-- ==== Sys2Proof/Machine/DataTransfer.lean ====
section
/-! DEFINITION. The data transfer instructions (spec 41_data_transfer.md): shared operations, then one meaning for each
instruction. No flag is written; PC advances by the length (R123). -/

namespace Sys2Proof.Machine

open Sys2Proof

/-! ### Shared operations -/

/-- `x[dst] <- x[src]` (R150). -/
def moveReg (dst src : Reg) (s : State) : State := s.setReg dst (s.reg src)

/-- `x[dst] <- MemRead(rp[HL], 1)`, the address taken before the write (R151). -/
def loadMem (dst : Reg) (s : State) : State := s.setReg dst (s.byteAt s.hl)

/-- `MemWrite(rp[HL], 1, x[src])` (R152). -/
def storeMem (src : Reg) (s : State) : State := s.setByte s.hl (s.reg src)

/-- `x[dst] <- imm8` (R153). -/
def moveImm (dst : Reg) (imm : Byte) (s : State) : State := s.setReg dst imm

/-- `MemWrite(rp[HL], 1, imm8)` (R154). -/
def storeImm (imm : Byte) (s : State) : State := s.setByte s.hl imm

/-- `rp[p] <- imm16` (R155). -/
def loadPairImm (p : Pair) (imm : Addr) (s : State) : State := s.setPair p imm

/-- `x[A] <- MemRead(imm16, 1)` (R156). -/
def loadAcc (addr : Addr) (s : State) : State := s.setReg .a (s.byteAt addr)

/-- `MemWrite(imm16, 1, x[A])` (R157). -/
def storeAcc (addr : Addr) (s : State) : State := s.setByte addr (s.reg .a)

/-- `rp[HL] <- MemRead(imm16, 2)` (R158). -/
def loadHL (addr : Addr) (s : State) : State := s.setPair .hl (s.wordAt addr)

/-- `MemWrite(imm16, 2, rp[HL])` (R159). -/
def storeHL (addr : Addr) (s : State) : State := s.setWord addr s.hl

/-- `x[A] <- MemRead(rp[BC or DE], 1)` (R160). -/
def loadAccIndirect (p : IndexPair) (s : State) : State := s.setReg .a (s.byteAt (s.indexAddr p))

/-- `MemWrite(rp[BC or DE], 1, x[A])` (R161). -/
def storeAccIndirect (p : IndexPair) (s : State) : State := s.setByte (s.indexAddr p) (s.reg .a)

/-- HL and DE exchange (R162). -/
def exchange (s : State) : State := (s.setPair .hl (s.pair .de)).setPair .de (s.pair .hl)

/-- `sp <- rp[HL]` (R163). -/
def spFromHL (s : State) : State := s.setPair .sp s.hl

/-! ### The meanings -/

/-- MOV B,B (R150). -/
def execMovBB (s : State) : Result := .next ((moveReg .b .b s).advance 1)

/-- MOV B,C (R150). -/
def execMovBC (s : State) : Result := .next ((moveReg .b .c s).advance 1)

/-- MOV B,D (R150). -/
def execMovBD (s : State) : Result := .next ((moveReg .b .d s).advance 1)

/-- MOV B,E (R150). -/
def execMovBE (s : State) : Result := .next ((moveReg .b .e s).advance 1)

/-- MOV B,H (R150). -/
def execMovBH (s : State) : Result := .next ((moveReg .b .h s).advance 1)

/-- MOV B,L (R150). -/
def execMovBL (s : State) : Result := .next ((moveReg .b .l s).advance 1)

/-- MOV B,A (R150). -/
def execMovBA (s : State) : Result := .next ((moveReg .b .a s).advance 1)

/-- MOV C,B (R150). -/
def execMovCB (s : State) : Result := .next ((moveReg .c .b s).advance 1)

/-- MOV C,C (R150). -/
def execMovCC (s : State) : Result := .next ((moveReg .c .c s).advance 1)

/-- MOV C,D (R150). -/
def execMovCD (s : State) : Result := .next ((moveReg .c .d s).advance 1)

/-- MOV C,E (R150). -/
def execMovCE (s : State) : Result := .next ((moveReg .c .e s).advance 1)

/-- MOV C,H (R150). -/
def execMovCH (s : State) : Result := .next ((moveReg .c .h s).advance 1)

/-- MOV C,L (R150). -/
def execMovCL (s : State) : Result := .next ((moveReg .c .l s).advance 1)

/-- MOV C,A (R150). -/
def execMovCA (s : State) : Result := .next ((moveReg .c .a s).advance 1)

/-- MOV D,B (R150). -/
def execMovDB (s : State) : Result := .next ((moveReg .d .b s).advance 1)

/-- MOV D,C (R150). -/
def execMovDC (s : State) : Result := .next ((moveReg .d .c s).advance 1)

/-- MOV D,D (R150). -/
def execMovDD (s : State) : Result := .next ((moveReg .d .d s).advance 1)

/-- MOV D,E (R150). -/
def execMovDE (s : State) : Result := .next ((moveReg .d .e s).advance 1)

/-- MOV D,H (R150). -/
def execMovDH (s : State) : Result := .next ((moveReg .d .h s).advance 1)

/-- MOV D,L (R150). -/
def execMovDL (s : State) : Result := .next ((moveReg .d .l s).advance 1)

/-- MOV D,A (R150). -/
def execMovDA (s : State) : Result := .next ((moveReg .d .a s).advance 1)

/-- MOV E,B (R150). -/
def execMovEB (s : State) : Result := .next ((moveReg .e .b s).advance 1)

/-- MOV E,C (R150). -/
def execMovEC (s : State) : Result := .next ((moveReg .e .c s).advance 1)

/-- MOV E,D (R150). -/
def execMovED (s : State) : Result := .next ((moveReg .e .d s).advance 1)

/-- MOV E,E (R150). -/
def execMovEE (s : State) : Result := .next ((moveReg .e .e s).advance 1)

/-- MOV E,H (R150). -/
def execMovEH (s : State) : Result := .next ((moveReg .e .h s).advance 1)

/-- MOV E,L (R150). -/
def execMovEL (s : State) : Result := .next ((moveReg .e .l s).advance 1)

/-- MOV E,A (R150). -/
def execMovEA (s : State) : Result := .next ((moveReg .e .a s).advance 1)

/-- MOV H,B (R150). -/
def execMovHB (s : State) : Result := .next ((moveReg .h .b s).advance 1)

/-- MOV H,C (R150). -/
def execMovHC (s : State) : Result := .next ((moveReg .h .c s).advance 1)

/-- MOV H,D (R150). -/
def execMovHD (s : State) : Result := .next ((moveReg .h .d s).advance 1)

/-- MOV H,E (R150). -/
def execMovHE (s : State) : Result := .next ((moveReg .h .e s).advance 1)

/-- MOV H,H (R150). -/
def execMovHH (s : State) : Result := .next ((moveReg .h .h s).advance 1)

/-- MOV H,L (R150). -/
def execMovHL (s : State) : Result := .next ((moveReg .h .l s).advance 1)

/-- MOV H,A (R150). -/
def execMovHA (s : State) : Result := .next ((moveReg .h .a s).advance 1)

/-- MOV L,B (R150). -/
def execMovLB (s : State) : Result := .next ((moveReg .l .b s).advance 1)

/-- MOV L,C (R150). -/
def execMovLC (s : State) : Result := .next ((moveReg .l .c s).advance 1)

/-- MOV L,D (R150). -/
def execMovLD (s : State) : Result := .next ((moveReg .l .d s).advance 1)

/-- MOV L,E (R150). -/
def execMovLE (s : State) : Result := .next ((moveReg .l .e s).advance 1)

/-- MOV L,H (R150). -/
def execMovLH (s : State) : Result := .next ((moveReg .l .h s).advance 1)

/-- MOV L,L (R150). -/
def execMovLL (s : State) : Result := .next ((moveReg .l .l s).advance 1)

/-- MOV L,A (R150). -/
def execMovLA (s : State) : Result := .next ((moveReg .l .a s).advance 1)

/-- MOV A,B (R150). -/
def execMovAB (s : State) : Result := .next ((moveReg .a .b s).advance 1)

/-- MOV A,C (R150). -/
def execMovAC (s : State) : Result := .next ((moveReg .a .c s).advance 1)

/-- MOV A,D (R150). -/
def execMovAD (s : State) : Result := .next ((moveReg .a .d s).advance 1)

/-- MOV A,E (R150). -/
def execMovAE (s : State) : Result := .next ((moveReg .a .e s).advance 1)

/-- MOV A,H (R150). -/
def execMovAH (s : State) : Result := .next ((moveReg .a .h s).advance 1)

/-- MOV A,L (R150). -/
def execMovAL (s : State) : Result := .next ((moveReg .a .l s).advance 1)

/-- MOV A,A (R150). -/
def execMovAA (s : State) : Result := .next ((moveReg .a .a s).advance 1)

/-- MOV B,M (R151). -/
def execMovBM (s : State) : Result := .next ((loadMem .b s).advance 1)

/-- MOV C,M (R151). -/
def execMovCM (s : State) : Result := .next ((loadMem .c s).advance 1)

/-- MOV D,M (R151). -/
def execMovDM (s : State) : Result := .next ((loadMem .d s).advance 1)

/-- MOV E,M (R151). -/
def execMovEM (s : State) : Result := .next ((loadMem .e s).advance 1)

/-- MOV H,M (R151). -/
def execMovHM (s : State) : Result := .next ((loadMem .h s).advance 1)

/-- MOV L,M (R151). -/
def execMovLM (s : State) : Result := .next ((loadMem .l s).advance 1)

/-- MOV A,M (R151). -/
def execMovAM (s : State) : Result := .next ((loadMem .a s).advance 1)

/-- MOV M,B (R152). -/
def execMovMB (s : State) : Result := .next ((storeMem .b s).advance 1)

/-- MOV M,C (R152). -/
def execMovMC (s : State) : Result := .next ((storeMem .c s).advance 1)

/-- MOV M,D (R152). -/
def execMovMD (s : State) : Result := .next ((storeMem .d s).advance 1)

/-- MOV M,E (R152). -/
def execMovME (s : State) : Result := .next ((storeMem .e s).advance 1)

/-- MOV M,H (R152). -/
def execMovMH (s : State) : Result := .next ((storeMem .h s).advance 1)

/-- MOV M,L (R152). -/
def execMovML (s : State) : Result := .next ((storeMem .l s).advance 1)

/-- MOV M,A (R152). -/
def execMovMA (s : State) : Result := .next ((storeMem .a s).advance 1)

/-- MVI B,d8 (R153). -/
def execMviB (imm : Byte) (s : State) : Result := .next ((moveImm .b imm s).advance 2)

/-- MVI C,d8 (R153). -/
def execMviC (imm : Byte) (s : State) : Result := .next ((moveImm .c imm s).advance 2)

/-- MVI D,d8 (R153). -/
def execMviD (imm : Byte) (s : State) : Result := .next ((moveImm .d imm s).advance 2)

/-- MVI E,d8 (R153). -/
def execMviE (imm : Byte) (s : State) : Result := .next ((moveImm .e imm s).advance 2)

/-- MVI H,d8 (R153). -/
def execMviH (imm : Byte) (s : State) : Result := .next ((moveImm .h imm s).advance 2)

/-- MVI L,d8 (R153). -/
def execMviL (imm : Byte) (s : State) : Result := .next ((moveImm .l imm s).advance 2)

/-- MVI A,d8 (R153). -/
def execMviA (imm : Byte) (s : State) : Result := .next ((moveImm .a imm s).advance 2)

/-- MVI M,d8 (R154). -/
def execMviM (imm : Byte) (s : State) : Result := .next ((storeImm imm s).advance 2)

/-- LXI B,d16 (R155). -/
def execLxiB (imm : Addr) (s : State) : Result := .next ((loadPairImm .bc imm s).advance 3)

/-- LXI D,d16 (R155). -/
def execLxiD (imm : Addr) (s : State) : Result := .next ((loadPairImm .de imm s).advance 3)

/-- LXI H,d16 (R155). -/
def execLxiH (imm : Addr) (s : State) : Result := .next ((loadPairImm .hl imm s).advance 3)

/-- LXI SP,d16 (R155). -/
def execLxiSP (imm : Addr) (s : State) : Result := .next ((loadPairImm .sp imm s).advance 3)

/-- LDA a16 (R156). -/
def execLda (addr : Addr) (s : State) : Result := .next ((loadAcc addr s).advance 3)

/-- STA a16 (R157). -/
def execSta (addr : Addr) (s : State) : Result := .next ((storeAcc addr s).advance 3)

/-- LHLD a16 (R158). -/
def execLhld (addr : Addr) (s : State) : Result := .next ((loadHL addr s).advance 3)

/-- SHLD a16 (R159). -/
def execShld (addr : Addr) (s : State) : Result := .next ((storeHL addr s).advance 3)

/-- LDAX B (R160). -/
def execLdaxB (s : State) : Result := .next ((loadAccIndirect .bc s).advance 1)

/-- LDAX D (R160). -/
def execLdaxD (s : State) : Result := .next ((loadAccIndirect .de s).advance 1)

/-- STAX B (R161). -/
def execStaxB (s : State) : Result := .next ((storeAccIndirect .bc s).advance 1)

/-- STAX D (R161). -/
def execStaxD (s : State) : Result := .next ((storeAccIndirect .de s).advance 1)

/-- XCHG (R162). -/
def execXchg (s : State) : Result := .next ((exchange s).advance 1)

/-- SPHL (R163). -/
def execSphl (s : State) : Result := .next ((spFromHL s).advance 1)

end Sys2Proof.Machine
end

━━━━━━━━━━━━━━━━━━━━

• _Instructions to follow_: In the material above, find each line that has the string "setPair" and return it.

• _Finished task_:
def loadPairImm (p : Pair) (imm : Addr) (s : State) : State := s.setPair p imm
def loadHL (addr : Addr) (s : State) : State := s.setPair .hl (s.wordAt addr)
def exchange (s : State) : State := (s.setPair .hl (s.pair .de)).setPair .de (s.pair .hl)
def spFromHL (s : State) : State := s.setPair .sp s.hl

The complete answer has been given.